-- ==== Sys2Proof/Proofs/EnginesReset.lean ====
section
/-! SUPPORT. A path reset at every engine (R70). -/

namespace Sys2Proof.Machine

/-! ### A writer that is not IDLE goes on -/

/-- A writer with something to do goes on with it. -/
def State.WritesOn (s t : State) : Prop := s.journal.writer ≠ .idle →
  t.journal.writer = s.journal.writer ∧ t.journal.checkpointDue = s.journal.checkpointDue

theorem State.WritesOn.of_same {s t : State} (writer : t.journal.writer = s.journal.writer)
    (due : t.journal.checkpointDue = s.journal.checkpointDue) : s.WritesOn t := fun _ => ⟨writer, due⟩

theorem State.WritesOn.trans {s t u : State} (a : s.WritesOn t) (b : t.WritesOn u) : s.WritesOn u := fun busy => by
  obtain ⟨writer, due⟩ := a busy
  obtain ⟨writer', due'⟩ := b (by rw [writer]; exact busy)
  exact ⟨writer'.trans writer, due'.trans due⟩

theorem State.hand_writesOn (s : State) (r : JRecord) (link : Link) : s.WritesOn (s.hand r link) := fun busy => by
  have next : ∀ t : State, t.journal.writer = s.journal.writer → t.journal.checkpointDue = s.journal.checkpointDue →
      (if t.journal.writer = .idle then t.startNext else t).journal.writer = s.journal.writer ∧
      (if t.journal.writer = .idle then t.startNext else t).journal.checkpointDue = s.journal.checkpointDue :=
    fun t writer due => by
      rw [if_neg (by rw [writer]; exact busy)]
      exact ⟨writer, due⟩
  unfold State.hand
  dsimp only
  split
  · exact next _ rfl rfl
  · exact next _ rfl rfl

theorem State.dropEntries_writesOn (cause : SpoilCause) (p : Printer) (es : List Entry) (s : State) :
    s.WritesOn (es.foldl (State.dropEntry cause p) s) := by
  have one : ∀ (t : State) (e : Entry), t.WritesOn (State.dropEntry cause p t e) := fun t e => by
    unfold State.dropEntry
    split
    · exact .of_same rfl rfl
    · split
      · split
        · exact .of_same rfl rfl
        · exact (State.hand_writesOn (t.releasePlaces 1) _ _).trans (.of_same rfl rfl)
      · exact .of_same rfl rfl
  induction es generalizing s with
  | nil => exact .of_same rfl rfl
  | cons e es ih => exact (one s e).trans (ih _)

/-! ### One engine -/

/-- A port's values after a path reset (Table 3-1, R70). -/
def Port.pathReset (x : Port) (e : PrinterEntry) : Port :=
  { x with
    entries := [], audit := [], slips := [], nextImage := 0, unanswered := 0
    state := if e.function = .off then .unused else .attaching
    attachTimer := if e.function = .off then none else some e.selectTimeout
    pollTimer := none, replyTimer := none, absentTimer := none }

/-- What a path reset at some engines has done. -/
structure State.EnginesReset (s : State) (ports : List Printer) (t : State) : Prop where
  rest : t = { s with
    ports := t.ports, sent := t.sent, sessions := t.sessions
    journal := { s.journal with
      queue := t.journal.queue, reserved := t.journal.reserved, writer := t.journal.writer
      checkpointDue := t.journal.checkpointDue } }
  reset : ∀ p ∈ ports, t.ports.at p = (s.ports.at p).pathReset (s.printerEntry p)
  others : ∀ p, p ∉ ports → t.ports.at p = s.ports.at p
  sent : t.sent = s.sent ++ (ports.filter fun p => s.function p != .off).map fun p => (p, .enquire)
  queue : t.journal.queue = s.journal.queue ++ ports.flatMap fun p => s.spoils .reset p (s.ports.at p).entries
  reserved : (∀ p, ∀ e ∈ (s.ports.at p).entries, ∀ t ∈ e.ticket, 1 ≤ t.places) →
    t.journal.reserved = s.journal.reserved - (ports.map fun p => (s.ports.at p).places).sum
  writesOn : s.WritesOn t
  tells : s.Tells (fun _ => 0) t

theorem State.EnginesReset.refl (s : State) : s.EnginesReset [] s where
  rest := rfl
  reset := nofun
  others _ _ := rfl
  sent := (List.append_nil _).symm
  queue := (List.append_nil _).symm
  reserved _ := rfl
  writesOn := .of_same rfl rfl
  tells := .refl s

theorem State.resetEngine_reset (s : State) (p : Printer) : s.EnginesReset [p] (s.resetEngine p) := by
  obtain ⟨hands, queue, reserved⟩ := State.dropEntries_effect .reset p (s.ports.at p).entries s
  have writesOn := State.dropEntries_writesOn .reset p (s.ports.at p).entries s
  have tells := State.Tells.foldl (State.dropEntry_tells .reset p) (s.ports.at p).entries s
  unfold State.resetEngine
  dsimp only
  generalize (s.ports.at p).entries.foldl (State.dropEntry .reset p) s = d at *
  have ports_d := hands.ports
  have sent_d := hands.sent
  have function_d : (d.updatePort p fun x => { x with entries := [], audit := [], slips := [] }).function p = s.function p := by
    show d.function p = _
    unfold State.function State.printerEntry
    rw [hands.rest]
  have entry_d : (d.updatePort p fun x => { x with entries := [], audit := [], slips := [] }).printerEntry p =
      s.printerEntry p := by
    show d.printerEntry p = _
    unfold State.printerEntry
    rw [hands.rest]
  rw [function_d]
  -- what the two branches share
  have shared : ∀ (x : Port) (ms : List (Printer × Message)), x = (s.ports.at p).pathReset (s.printerEntry p) →
      ms = ([p].filter fun p => s.function p != .off).map (fun p => (p, .enquire)) →
      s.EnginesReset [p] { d with ports := s.ports.put p x, sent := s.sent ++ ms } := by
    rintro x ms rfl rfl
    refine ⟨?_, fun q m => ?_, fun q out => ?_, rfl, ?_, fun sound => ?_, writesOn, ?_⟩
    · rw [hands.rest]
    · cases List.mem_singleton.mp m
      exact Vector.at_put_same ..
    · exact Vector.at_put_other _ _ fun same : p = q => out (same ▸ List.mem_singleton_self p)
    · rw [List.flatMap_singleton]
      exact queue
    · rw [List.map_singleton, List.sum_singleton]
      exact reserved (sound p)
    · exact tells.after (.of_same rfl fun _ h => h)
  have put : d.ports.put p { d.ports.at p with entries := [], audit := [], slips := [] } =
      s.ports.put p { s.ports.at p with entries := [], audit := [], slips := [] } := by
    rw [ports_d]
  have entry_function : (s.printerEntry p).function = s.function p := rfl
  split
  · rename_i off
    have filtered : ([p].filter fun p => s.function p != .off).map (fun p => ((p, .enquire) : Printer × Message)) = [] := by
      simp [off]
    have done := shared _ [] rfl filtered.symm
    rw [List.append_nil, ← sent_d] at done
    refine (congrArg (s.EnginesReset [p]) ?_).mp done
    unfold State.updatePort State.setPort
    dsimp only
    rw [put, Vector.put_put, Vector.at_put_same]
    unfold Port.pathReset
    rw [entry_function, if_pos off, if_pos off]
  · rename_i on
    have filtered : ([p].filter fun p => s.function p != .off).map (fun p => ((p, .enquire) : Printer × Message)) =
        [(p, .enquire)] := by
      simp [on]
    have done := shared _ [(p, .enquire)] rfl filtered.symm
    rw [← sent_d] at done
    refine (congrArg (s.EnginesReset [p]) ?_).mp done
    unfold State.beginAttach
    dsimp only
    rw [entry_d]
    unfold State.updatePort State.setPort State.transmit
    dsimp only
    rw [put, Vector.put_put, Vector.at_put_same]
    unfold Port.pathReset
    rw [entry_function, if_neg on, if_neg on]

/-- One more engine. -/
theorem State.EnginesReset.next {s t u : State} {ports : List Printer} {p : Printer} (h : s.EnginesReset ports t)
    (fresh : p ∉ ports) (g : t.EnginesReset [p] u) : s.EnginesReset (ports ++ [p]) u := by
  have store : t.store = s.store := by rw [h.rest]
  have jobs : t.jobs = s.jobs := by rw [h.rest]
  have entry : ∀ q, t.printerEntry q = s.printerEntry q := fun q => by
    unfold State.printerEntry
    rw [store]
  have port := h.others p fresh
  have reserved : (∀ p, ∀ e ∈ (s.ports.at p).entries, ∀ t ∈ e.ticket, 1 ≤ t.places) →
      ∀ q, ∀ e ∈ (t.ports.at q).entries, ∀ t ∈ e.ticket, 1 ≤ t.places := fun sound q => by
    by_cases m : q ∈ ports
    · rw [h.reset q m]
      exact nofun
    · rw [h.others q m]
      exact sound q
  refine ⟨?_, fun q m => ?_, fun q out => ?_, ?_, ?_, fun sound => ?_, h.writesOn.trans g.writesOn, h.tells.after g.tells⟩
  · rw [g.rest, h.rest]
  · rcases List.mem_append.mp m with m | m
    · have other : q ∉ [p] := fun k => fresh (List.mem_singleton.mp k ▸ m)
      rw [g.others q other, h.reset q m]
    · cases List.mem_singleton.mp m
      rw [g.reset p (List.mem_singleton_self p), port, entry]
  · rw [g.others q fun m => out (List.mem_append_right _ m), h.others q fun m => out (List.mem_append_left _ m)]
  · rw [g.sent, h.sent, List.filter_append, List.map_append, List.append_assoc]
    unfold State.function
    simp only [entry]
  · rw [g.queue, h.queue, List.flatMap_append, List.append_assoc, List.flatMap_singleton, List.flatMap_singleton, port,
      State.spoils_jobs jobs]
  · rw [g.reserved (reserved sound), h.reserved sound, List.map_append, List.sum_append, List.map_singleton,
      List.map_singleton, List.sum_singleton, List.sum_singleton, port]
    omega

theorem State.resetEngines_reset (s : State) : s.EnginesReset allPrinters (allPrinters.foldl State.resetEngine s) := by
  have pass : ∀ (todo done : List Printer) (t : State), (done ++ todo).Nodup → s.EnginesReset done t →
      s.EnginesReset (done ++ todo) (todo.foldl State.resetEngine t) := by
    intro todo
    induction todo with
    | nil =>
      intro done t _ h
      rw [List.append_nil]
      exact h
    | cons p todo ih =>
      intro done t once h
      have fresh : p ∉ done := fun m => (List.nodup_append.mp once).2.2 p m p List.mem_cons_self rfl
      have shift : done ++ p :: todo = (done ++ [p]) ++ todo := by simp
      rw [shift] at once ⊢
      exact ih _ _ once (h.next fresh (t.resetEngine_reset p))
  exact pass allPrinters [] s allPrinters_nodup (.refl s)

end Sys2Proof.Machine
end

Instructions for the task
Only the lines above starting at the one containing "checkpointDue := t.journal.checkpointDue" and ending at the one containing "sent : t.sent", both included, are to be returned, exactly as they read.

Result for this task
      checkpointDue := t.journal.checkpointDue } }
  reset : ∀ p ∈ ports, t.ports.at p = (s.ports.at p).pathReset (s.printerEntry p)
  others : ∀ p, p ∉ ports → t.ports.at p = s.ports.at p
  sent : t.sent = s.sent ++ (ports.filter fun p => s.function p != .off).map fun p => (p, .enquire)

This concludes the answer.